Avec « Forest Flower », on tangente le tube. Après la présentation sensible du thème au sax, le trio se met en place, sur un rythme médian, avec un batteur qui se fait très présent, ainsi que le bassiste. Retour du sax, volubile, comme porté par la batterie et la basse. Ces deux-là s’affranchissent alors pour près de trois minutes avant que le grand Jack parte seul à l’aventure. Et c’est la déferlante, dans la grande tradition du jazz, avec quelques accents africains ! Un solo superlatif ! Reprise du thème. On imagine arriver à la fin de la pièce, mais au détour d’une phrase, un rythme, peut-être jamaïcain, s’installe. Un chaloupé difficilement résistible. Une batterie qui fait la fête au sax, un piano qui ponctue avant que de reprendre à son compte ces couleurs très dansantes, mâtinées de quelques dissonances de bon aloi. Finies les subtilités des frappe, il s’agit là d’être efficace et de chauffer la salle. Pas de demi-teintes non plus pour le piano, de bonnes et solides répétitions… et on ne boude pas son plaisir ! Le sax et la basse (toujours ensemble ces deux-là) ne vont pas rester sur le bord de la route. Vous battez du pied sans vous en rendre compte, même quand l’intensité sonore baisse pour laisser la basse chanter. Le sax revient pour un chant étranglé, suraigu, fait d’éclats et toujours cette danse obsessionnelle, frisant la transe. Le piano rappelle qu’il est aussi une percussion même lorsqu’il tresse ses notes. Personne ne veut être en reste. Enfin quelques notes seulement pour ponctuer la basse-batterie aux notes-frappes obstinées puis c’est la jubilation bruyante du public qui éclate. Un tube, vous dis-je.
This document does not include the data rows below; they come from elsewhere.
-- ==== Sys2Proof/Machine/Ops.lean ====
section
/-! DEFINITION. The named operations over memory, streams and status that the meanings are written
in: the frame buffer (spec/10_state.md R26, R36), the transport (spec/20_memory.md R67, R72), the
clock (R242), the fault record (R302) and the end of an attempt (R10). -/

namespace Sys2Proof.Machine

open Sys2Proof

/-- The canonical form of a memory: addresses strictly rising, and none outside `FB` (R60). No entry
can equal what an unlisted address reads as, since an unlisted address holds no value. -/
abbrev Memory.wf (m : Memory) : Prop :=
  m.Pairwise (fun c d => c.1 < d.1) ∧ ∀ c ∈ m, c.1 < Config.bufCap

/-- The byte at an address, if one is there. -/
def Memory.read : Memory → Nat → Option Byte
  | [], _ => none
  | (a, b) :: m, i => if a = i then some b else Memory.read m i

/-- Store a byte at an address, keeping addresses rising. -/
def Memory.write : Memory → Nat → Byte → Memory
  | [], i, v => [(i, v)]
  | (a, b) :: m, i, v =>
    if i < a then (i, v) :: (a, b) :: m
    else if i = a then (i, v) :: m
    else (a, b) :: Memory.write m i v

/-- Forget every byte at `n` or above. -/
def Memory.truncate (n : Nat) (m : Memory) : Memory := m.filter fun c => c.1 < n

/-- `FB[i]`: defined only for `i < len` (R10, R36). -/
def fbRead (s : State) (i : Nat) : Option Byte :=
  if i < s.len then Memory.read s.fb i else none

/-- `MemRead(FB, i, n)` (R10): the `n` bytes from index `i`, none if one of them holds no value. -/
def fbRange (s : State) (i : Nat) : Nat → Option (List Byte)
  | 0 => some []
  | n + 1 =>
    match fbRead s i, fbRange s (i + 1) n with
    | some b, some f => some (b :: f)
    | _, _ => none

/-- `FB[0..len)`: the frame held (R26). -/
def frame (s : State) : Option (List Byte) := fbRange s 0 s.len

/-! ### One field at a time -/

/-- `st <- x`. -/
def setSt (x : RxState) (s : State) : State := { s with st := x }

/-- `prev15 <- x`. -/
def setPrev15 (x : Bool) (s : State) : State := { s with prev15 := x }

/-- `DISP <- x`. -/
def setDisp (x : List Str) (s : State) : State := { s with disp := x }

/-- The receive queue after a removal. -/
def setRxq (x : List Byte) (s : State) : State := { s with rxq := x }

/-- The moves of the environment still to come. -/
def setInput (x : List Event) (s : State) : State := { s with input := x }

/-- The slice on the operand port of the Value Conversion Table. -/
def setConvIn (x : Slice) (s : State) : State := { s with convIn := x }

/-- The string on the result port of the Value Conversion Table. -/
def setConvOut (x : Str) (s : State) : State := { s with convOut := x }

/-- What the last host read returned. -/
def setHostOut (x : HostWord) (s : State) : State := { s with hostOut := x }

/-! ### The frame buffer, the streams and the status -/

/-- Run `k` on the frame held. A byte below `len` that holds no value, which no run reaches, is a
fault. -/
def withFrame (s : State) (k : List Byte → Host.Outcome State Fault Refusal) :
    Host.Outcome State Fault Refusal :=
  match frame s with
  | some f => k f
  | none => .fault (.fbNoValue s.len)

/-- `FB[i] <- v` (R10). -/
def fbStore (i : Nat) (v : Byte) (s : State) : State := { s with fb := Memory.write s.fb i v }

/-- `len <- n`: the bytes at `n` and above hold no value from now on (R26, R36). -/
def setLen (n : Nat) (s : State) : State := { s with len := n, fb := Memory.truncate n s.fb }

/-- `FB[len] <- b; len <- len + 1` (R241). -/
def appendByte (b : Byte) (s : State) : State :=
  { s with fb := Memory.write s.fb s.len b, len := s.len + 1 }

/-- Append a byte to the frame, then `k`. There is no index 257 to write (R60, R251). -/
def withAppended (b : Byte) (s : State) (k : State → Host.Outcome State Fault Refusal) :
    Host.Outcome State Fault Refusal :=
  if s.len < Config.bufCap then k (appendByte b s)
  else .fault (.fbOverflow s.len)

/-- `TxPut(b)` (R10): append a byte to the transmit stream. -/
def txPut (b : Byte) (s : State) : State := { s with txs := s.txs ++ [b] }

/-- `TxPut` of each byte in order. -/
def txPutAll : List Byte → State → State
  | [], s => s
  | b :: bs, s => txPutAll bs (txPut b s)

/-- `TxFlush()`: no effect on the block's state and none on `rxq` (R67, R74). -/
def txFlush (s : State) : State := s

/-- `RxPop()` guarded by `RxAvail()` (R10, R310): the head of the receive queue and the state without
it, none when the queue is empty. -/
def rxPop? (s : State) : Option (Byte × State) :=
  match s.rxq with
  | [] => none
  | b :: rest => some (b, setRxq rest s)

/-- The transport/device appends bytes at the tail of the receive queue (R72). -/
def rxAppend (bytes : List Byte) (s : State) : State := setRxq (s.rxq ++ bytes) s

/-- `(now - t_start) mod 2^32` (R242). -/
def elapsed (s : State) : BitVec 32 := s.now - s.tStart

/-- The deadline of the attempt is reached (R242). -/
def expired (s : State) : Bool := s.params.tTimeout.ule (elapsed s)

/-- `raise Fault(c)` (R10, R302), the one operation by which a command is refused: the first cause is
recorded and kept, and nothing else changes. The block has no trap to take and none to return from
(R300, R305, R306). -/
def raiseFault (c : FCause) (s : State) : State :=
  if s.fault then s else { s with fault := true, fcause := c }

/-- `finish(r)` (R10): the attempt ends with outcome `r`. -/
def finish (r : Res) (s : State) : State := { s with res := r, st := .idle }

/-- The Value Conversion Table answers with a string (R170), shown on the model's result port. -/
def convResult (out : Str) (s : State) : Host.Outcome State Fault Refusal :=
  .next (setConvOut out s)

end Sys2Proof.Machine
end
Un bain de jouvence que la sortie de cet album. Malgré bien des aventures musicales depuis lors, cette musique sait encore séduire, surprendre nos oreilles lassées des redites musicales. Elle est à la charnière d’une tradition bousculée (Monk, Mingus) et de révolutions en cours à l’époque (John, Ornette, Eric, Albert, Cecil…). Elle montre de plus des musiciens encore bien jeunes, pas encore englués dans l’auto-célébration et l’adulation panurgique d’un certain public.

Pierre Grandjean et Charles Lloyd
Photo du livret

Une très belle façon aussi de saluer la pugnacité et l’amour de la musique de ceux qui arrivent à créer un événement d’une telle ampleur. On peut bouder de telles manifestations, mais elles sont l’occasion de rencontres fructueuses au sein de l’écosystème du jazz, et une source de revenus et de notoriété pour les musiciens. Elles permettent aussi à certains de ceux qui ne baignent pas dans cette musique de venir découvrir une musique, des talents qui ne sont guère diffusés sur les grands médias.